PROBLEM TO WORK ON:
Each line from the start of the listing below through the line containing "slice window. -/" should be reproduced exactly, with no others.

Top of EXTRACTED RECORDS

-- ==== Sys2Proof/Machine/Regs.lean ====
section
/-! DEFINITION. The register tables of the spec: the address and the reset value of every
register, by name, and the row (access code, commit class, reset value, bits a write can act on)
of every register, by physical address.  Written from the register tables of spec/. -/

namespace Sys2Proof.Machine

/-- R4, R19: the slice window. -/
def winBase (s : Nat) : Nat := 0x1001000000 + s * 0x100000
def slcBase (s : Nat) : Nat := winBase s
def schedBase (s : Nat) : Nat := winBase s + 0x10000
/-- R203, R204: DMA channel k is channel k mod 16 of slice k / 16; 64 + h is host channel h. -/
def dmaBase (k : Nat) : Nat :=
  if k < 64 then winBase (k / 16) + 0x20000 + k % 16 * 0x100 else 0x1000092000 + (k - 64) * 0x100
/-- R203, R204: the DMA block registers of slice t, or of the host channels (t = 4). -/
def dmaBlkBase (t : Nat) : Nat := if t < 4 then winBase t + 0x21000 else 0x1000092800
/-- R201, R202: translator block t: the MMU of slice t, or the IOMMU (t = 4). -/
def mmuBase (t : Nat) : Nat := if t < 4 then winBase t + 0x30000 else 0x10000A0000
def iommuBase : Nat := 0x10000A0000
def layerBase (s : Nat) : Nat := winBase s + 0x40000
def scanBase (s pl : Nat) : Nat := winBase s + 0x50000 + pl * 0x1000
def trunkBase (s pl : Nat) : Nat := winBase s + 0x60000 + pl * 0x1000
/-- R19, R398: CRC unit u: unit u mod 4 of slice u / 4, or shared unit u - 16. -/
def crcBase (u : Nat) : Nat :=
  if u < 16 then winBase (u / 4) + 0x70000 + u % 4 * 0x100 else 0x1000050000 + (u - 16) * 0x100
def sysBase : Nat := 0x1000000000
def timeBase : Nat := 0x1000010000
def netBase : Nat := 0x1000020000
def ledBase : Nat := 0x1000030000
def adcBase : Nat := 0x1000040000
def recBase : Nat := 0x1000060000
def updBase : Nat := 0x1000070000
def redBase : Nat := 0x1000080000
def hstBase : Nat := 0x1000090000

/-- R224, R230: word w of a matrix at reset: the identity, WGAIN 1.0, offsets 0. -/
def matrixReset (w : Nat) : Nat :=
  match w with
  | 0 => 0x2000 | 2 => 0x20000000 | 5 => 0x2000 | 6 => 0x2000 | _ => 0
/-- R230: word w of a curve at reset: entries 2w and 2w + 1, each min(65535, 32 i). -/
def curveReset (w : Nat) : Nat := min 65535 (64 * w) + 65536 * min 65535 (64 * w + 32)

/-! ### Slc (R29) -/
def Slc.SLC_ID (s : Nat) : Reg := ⟨slcBase s, BitVec.ofNat 64 (0x80320500+s)⟩
def Slc.SLC_CTRL (s : Nat) : Reg := ⟨slcBase s + 4, 0⟩
def Slc.SLC_STATUS (s : Nat) : Reg := ⟨slcBase s + 8, 0⟩
def Slc.SLC_COMMIT_CFG (s : Nat) : Reg := ⟨slcBase s + 0x10, 0x400⟩
def Slc.SLC_NEXT_CP_FRAME (s : Nat) : Reg := ⟨slcBase s + 0x14, 0⟩
def Slc.SLC_COMMIT_STATUS (s : Nat) : Reg := ⟨slcBase s + 0x18, 0⟩
def Slc.SLC_LATE_TOTAL (s : Nat) : Reg := ⟨slcBase s + 0x1C, 0⟩
def Slc.SLC_LATE_LAST (s : Nat) : Reg := ⟨slcBase s + 0x20, 0⟩
def Slc.SLC_ERR (s : Nat) : Reg := ⟨slcBase s + 0x24, 0⟩

/-! ### Sched (R171) -/
def Sched.SCHED_CTRL (s : Nat) : Reg := ⟨schedBase s, 3⟩
def Sched.SCHED_STATUS (s : Nat) : Reg := ⟨schedBase s + 4, 0x13000⟩
def Sched.SCHED_ERR (s : Nat) : Reg := ⟨schedBase s + 8, 0⟩
def Sched.INT_STATUS (s : Nat) : Reg := ⟨schedBase s + 0xC, 0⟩
def Sched.INT_ENABLE (s : Nat) : Reg := ⟨schedBase s + 0x10, 0⟩
def Sched.TICK_CFG (s : Nat) : Reg := ⟨schedBase s + 0x14, 0x2000A⟩
def Sched.BP_CFG (s : Nat) : Reg := ⟨schedBase s + 0x18, 0xE00100⟩
def Sched.BP_STATUS (s : Nat) : Reg := ⟨schedBase s + 0x1C, 0⟩
def Sched.SAVE_POOL_BASE (s : Nat) : Reg := ⟨schedBase s + 0x20, 0⟩
def Sched.SAVE_POOL_CFG (s : Nat) : Reg := ⟨schedBase s + 0x28, 0⟩
def Sched.SAVE_STATUS (s : Nat) : Reg := ⟨schedBase s + 0x2C, 0⟩
def Sched.CQ_BASE (s : Nat) : Reg := ⟨schedBase s + 0x30, 0⟩
def Sched.CQ_CFG (s : Nat) : Reg := ⟨schedBase s + 0x38, 0⟩
def Sched.CQ_HEAD (s : Nat) : Reg := ⟨schedBase s + 0x3C, 0⟩
def Sched.CQ_TAIL (s : Nat) : Reg := ⟨schedBase s + 0x40, 0⟩
def Sched.CQ_LOST (s : Nat) : Reg := ⟨schedBase s + 0x44, 0⟩
def Sched.DELAY_STATUS (s : Nat) : Reg := ⟨schedBase s + 0x48, 0⟩
def Sched.KILL_HANDLE (s : Nat) : Reg := ⟨schedBase s + 0x50, 0⟩
def Sched.KILL_RESULT (s : Nat) : Reg := ⟨schedBase s + 0x58, 0x80000000⟩
def Sched.WG_CFG (s g : Nat) : Reg := ⟨schedBase s + 0x80 + g * 4, 0x2000101⟩
def Sched.WG_STATUS (s g : Nat) : Reg := ⟨schedBase s + 0xA0 + g * 4, 0⟩
def Sched.CORE_CTRL (s c : Nat) : Reg := ⟨schedBase s + 0xC0 + c * 4, 0⟩
def Sched.CORE_STATUS (s c : Nat) : Reg := ⟨schedBase s + 0xE0 + c * 4, 0x10⟩
def Sched.FLOW_CFG (s f : Nat) : Reg := ⟨schedBase s + 0x100 + f * 4, 0x10000⟩
def Sched.FLOW_RELEASE_NEXT (s f : Nat) : Reg := ⟨schedBase s + 0x200 + f * 8, 0⟩
def Sched.FLOW_NEXT_SEQ (s f : Nat) : Reg := ⟨schedBase s + 0x204 + f * 8, 0⟩
def Sched.SUBMIT_DESC (s i : Nat) : Reg := ⟨schedBase s + 0x400 + i * 4, 0⟩
def Sched.SUBMIT (s : Nat) : Reg := ⟨schedBase s + 0x440, 0⟩
def Sched.SUBMIT_RESULT (s : Nat) : Reg := ⟨schedBase s + 0x448, 0x8000000000000000⟩
def Sched.ETS_CFG (s e : Nat) : Reg := ⟨schedBase s + 0x800 + e * 0x20, 0⟩
def Sched.ETS_CTL (s e : Nat) : Reg := ⟨schedBase s + 0x804 + e * 0x20, 0xFF00⟩
def Sched.ETS_ARG (s e : Nat) : Reg := ⟨schedBase s + 0x808 + e * 0x20, 0⟩
def Sched.ETS_STATUS (s e : Nat) : Reg := ⟨schedBase s + 0x810 + e * 0x20, 0⟩
def Sched.ETS_SEQ (s e : Nat) : Reg := ⟨schedBase s + 0x818 + e * 0x20, 0⟩
def Sched.EV_SEEN (s : Nat) : Reg := ⟨schedBase s + 0xC00, 0⟩
def Sched.DISPATCH_COUNT (s : Nat) : Reg := ⟨schedBase s + 0xC10, 0⟩
def Sched.PREEMPT_COUNT (s : Nat) : Reg := ⟨schedBase s + 0xC14, 0⟩
def Sched.CANCEL_COUNT (s : Nat) : Reg := ⟨schedBase s + 0xC18, 0⟩
def Sched.BUSY_COUNT (s : Nat) : Reg := ⟨schedBase s + 0xC1C, 0⟩
def Sched.YIELD_NOSLOT (s : Nat) : Reg := ⟨schedBase s + 0xC20, 0⟩
def Sched.RELEASE_BUF_USED (s : Nat) : Reg := ⟨schedBase s + 0xC24, 0⟩
def Sched.DESC_SEL (s : Nat) : Reg := ⟨schedBase s + 0xC30, 0⟩
def Sched.DESC_STATE (s : Nat) : Reg := ⟨schedBase s + 0xC34, 0⟩
def Sched.DESC_GEN (s : Nat) : Reg := ⟨schedBase s + 0xC38, 0⟩
def Sched.IMG_CFG (s i : Nat) : Reg := ⟨schedBase s + 0x1000 + i * 0x20, 0⟩
def Sched.IMG_GROUPS (s i : Nat) : Reg := ⟨schedBase s + 0x1004 + i * 0x20, 0⟩
def Sched.IMG_FLOWS (s i : Nat) : Reg := ⟨schedBase s + 0x1008 + i * 0x20, 0⟩
def Sched.IMG_ENTRY_BASE (s i : Nat) : Reg := ⟨schedBase s + 0x1010 + i * 0x20, 0⟩
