-- ==== Sys2Proof/Machine/KMap.lean ====
section
/-! DEFINITION. Reading and writing sparse data (KMap): one canonical form, in which equal
contents are equal lists. -/

namespace Sys2Proof.Machine

variable {β : Type}

/-- The value at key k; d where no entry lists k. -/
def kget (d : β) (k : Nat) : KMap β → β
  | [] => d
  | (k', v) :: t => if k' = k then v else kget d k t

/-- The map without key k. -/
def kdel (k : Nat) : KMap β → KMap β
  | [] => []
  | (k', v) :: t => if k' = k then kdel k t else (k', v) :: kdel k t

/-- The map with the entry (k, v) put before the first larger key. -/
def kins (k : Nat) (v : β) : KMap β → KMap β
  | [] => [(k, v)]
  | (k', v') :: t => if k < k' then (k, v) :: (k', v') :: t else (k', v') :: kins k v t

/-- Key k holds v: an entry equal to the default is not listed. -/
def kset [DecidableEq β] (d : β) (k : Nat) (v : β) (m : KMap β) : KMap β :=
  if v = d then kdel k m else kins k v (kdel k m)

/-- Key k holds f of what it held. -/
def kupd [DecidableEq β] (d : β) (k : Nat) (f : β → β) (m : KMap β) : KMap β :=
  kset d k (f (kget d k m)) m

/-- The canonical form: keys strictly rising, no entry equal to the default. -/
abbrev KWf (d : β) (m : KMap β) : Prop :=
  (m.map Prod.fst).Pairwise (· < ·) ∧ ∀ p ∈ m, p.2 ≠ d

/-- The entries whose keys satisfy a test, in key order. -/
def kfilter (f : Nat → Bool) (m : KMap β) : KMap β := m.filter fun p => f p.1

/-- Fold a step over the numbers 0 .. n-1, in rising order. -/
def upTo {α : Type} : Nat → (Nat → α → α) → α → α
  | 0, _, a => a
  | n + 1, f, a => f n (upTo n f a)

/-- Fold a step over a list, in order. -/
def forAll {α γ : Type} (f : γ → α → α) : List γ → α → α
  | [], a => a
  | x :: t, a => forAll f t (f x a)

end Sys2Proof.Machine
end

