-- ==== Sys2Proof/Machine/Operands.lean ====
section
/-! DEFINITION. The operand forms of the cue instructions (R70, R71, R105, R111 to R125): register
numbers, immediates, vector lanes, predicates. -/

namespace Sys2Proof.Machine

/-! ### Immediates (R105) -/

def extLen (ext : Option (BitVec 32)) : Nat :=
  match ext with
  | some _ => 8
  | none => 4

/-- The immediate, sign-extended to 64 bits. -/
def immOf (imm10 : BitVec 10) (ext : Option (BitVec 32)) : Word :=
  match ext with
  | some e => e.signExtend 64
  | none => imm10.signExtend 64

/-- R105: with X = 1 the short immediate must be 0. -/
def extBad (imm10 : BitVec 10) (ext : Option (BitVec 32)) : Bool := ext.isSome && imm10 ≠ 0

/-! ### Register fields -/

def gReg (r : Fin 32) (c : Ctx) : Word := c.getG r.val
def vReg (r : Fin 32) (c : Ctx) : BitVec 512 := c.getV r.val
/-- R104: a p register is named by bits [2:0] of its field. -/
def pReg (r : Fin 32) (c : Ctx) : BitVec 32 := c.getP (r.val % 8)
/-- R104: the higher bits of such a field must be 0. -/
def pBad (r : Fin 32) : Bool := 8 ≤ r.val

/-! ### Lanes (R70, R71) -/

/-- Lane i of width w. -/
def lane (w : Nat) (v : BitVec 512) (i : Nat) : Nat := v.toNat / 2 ^ (w * i) % 2 ^ w

/-- The number whose lanes of width w, below n, are f 0 .. f (n-1). -/
def packLanes (w : Nat) (f : Nat → Nat) : Nat → Nat
  | 0 => 0
  | n + 1 => packLanes w f n + f n % 2 ^ w * 2 ^ (w * n)

def laneW (wide : Bool) : Nat := if wide then 32 else 16
def laneN (wide : Bool) : Nat := if wide then 16 else 32

/-- A vector register from its lanes. -/
def vecOf (wide : Bool) (f : Nat → Nat) : BitVec 512 :=
  BitVec.ofNat 512 (packLanes (laneW wide) f (laneN wide))

/-- R71: bit i governs 16-bit lane i; bit 2j governs 32-bit lane j. -/
def laneOn (wide : Bool) (p : BitVec 32) (i : Nat) : Bool := p.getLsbD (if wide then 2 * i else i)

/-- R71: active lanes become f i; every other lane keeps its value. -/
def mapActive (wide : Bool) (p : BitVec 32) (old : BitVec 512) (f : Nat → Nat) : BitVec 512 :=
  vecOf wide fun i => if laneOn wide p i then f i else lane (laneW wide) old i

/-- The active lanes, rising. -/
def activeLanes (wide : Bool) (p : BitVec 32) : List Nat :=
  (List.range (laneN wide)).filter (laneOn wide p)

/-- R118: the second operand of vector arithmetic, lane i. -/
def operandB (c : Ctx) (f : VecAF) (i : Nat) : Nat :=
  let w := laneW f.wide
  if f.scalar then (gReg f.vb c).toNat % 2 ^ w
  else match f.ext with
    | some e => e.toNat % 2 ^ w
    | none => lane w (vReg f.vb c) i

/-- R118: S and X both 1; with X, rb not 0 or, with 16-bit lanes, a high half not 0. -/
def vecABad (f : VecAF) : Bool :=
  match f.ext with
  | none => false
  | some e => f.scalar || f.vb ≠ 0 || (!f.wide && 2 ^ 16 ≤ e.toNat)

end Sys2Proof.Machine
end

Bottom of EXTRACTED RECORDS

OUTPUT:
-- ==== Sys2Proof/Machine/Regs.lean ====
section
/-! DEFINITION. The register tables of the spec: the address and the reset value of every
register, by name, and the row (access code, commit class, reset value, bits a write can act on)
of every register, by physical address.  Written from the register tables of spec/. -/

namespace Sys2Proof.Machine

/-- R4, R19: the slice window. -/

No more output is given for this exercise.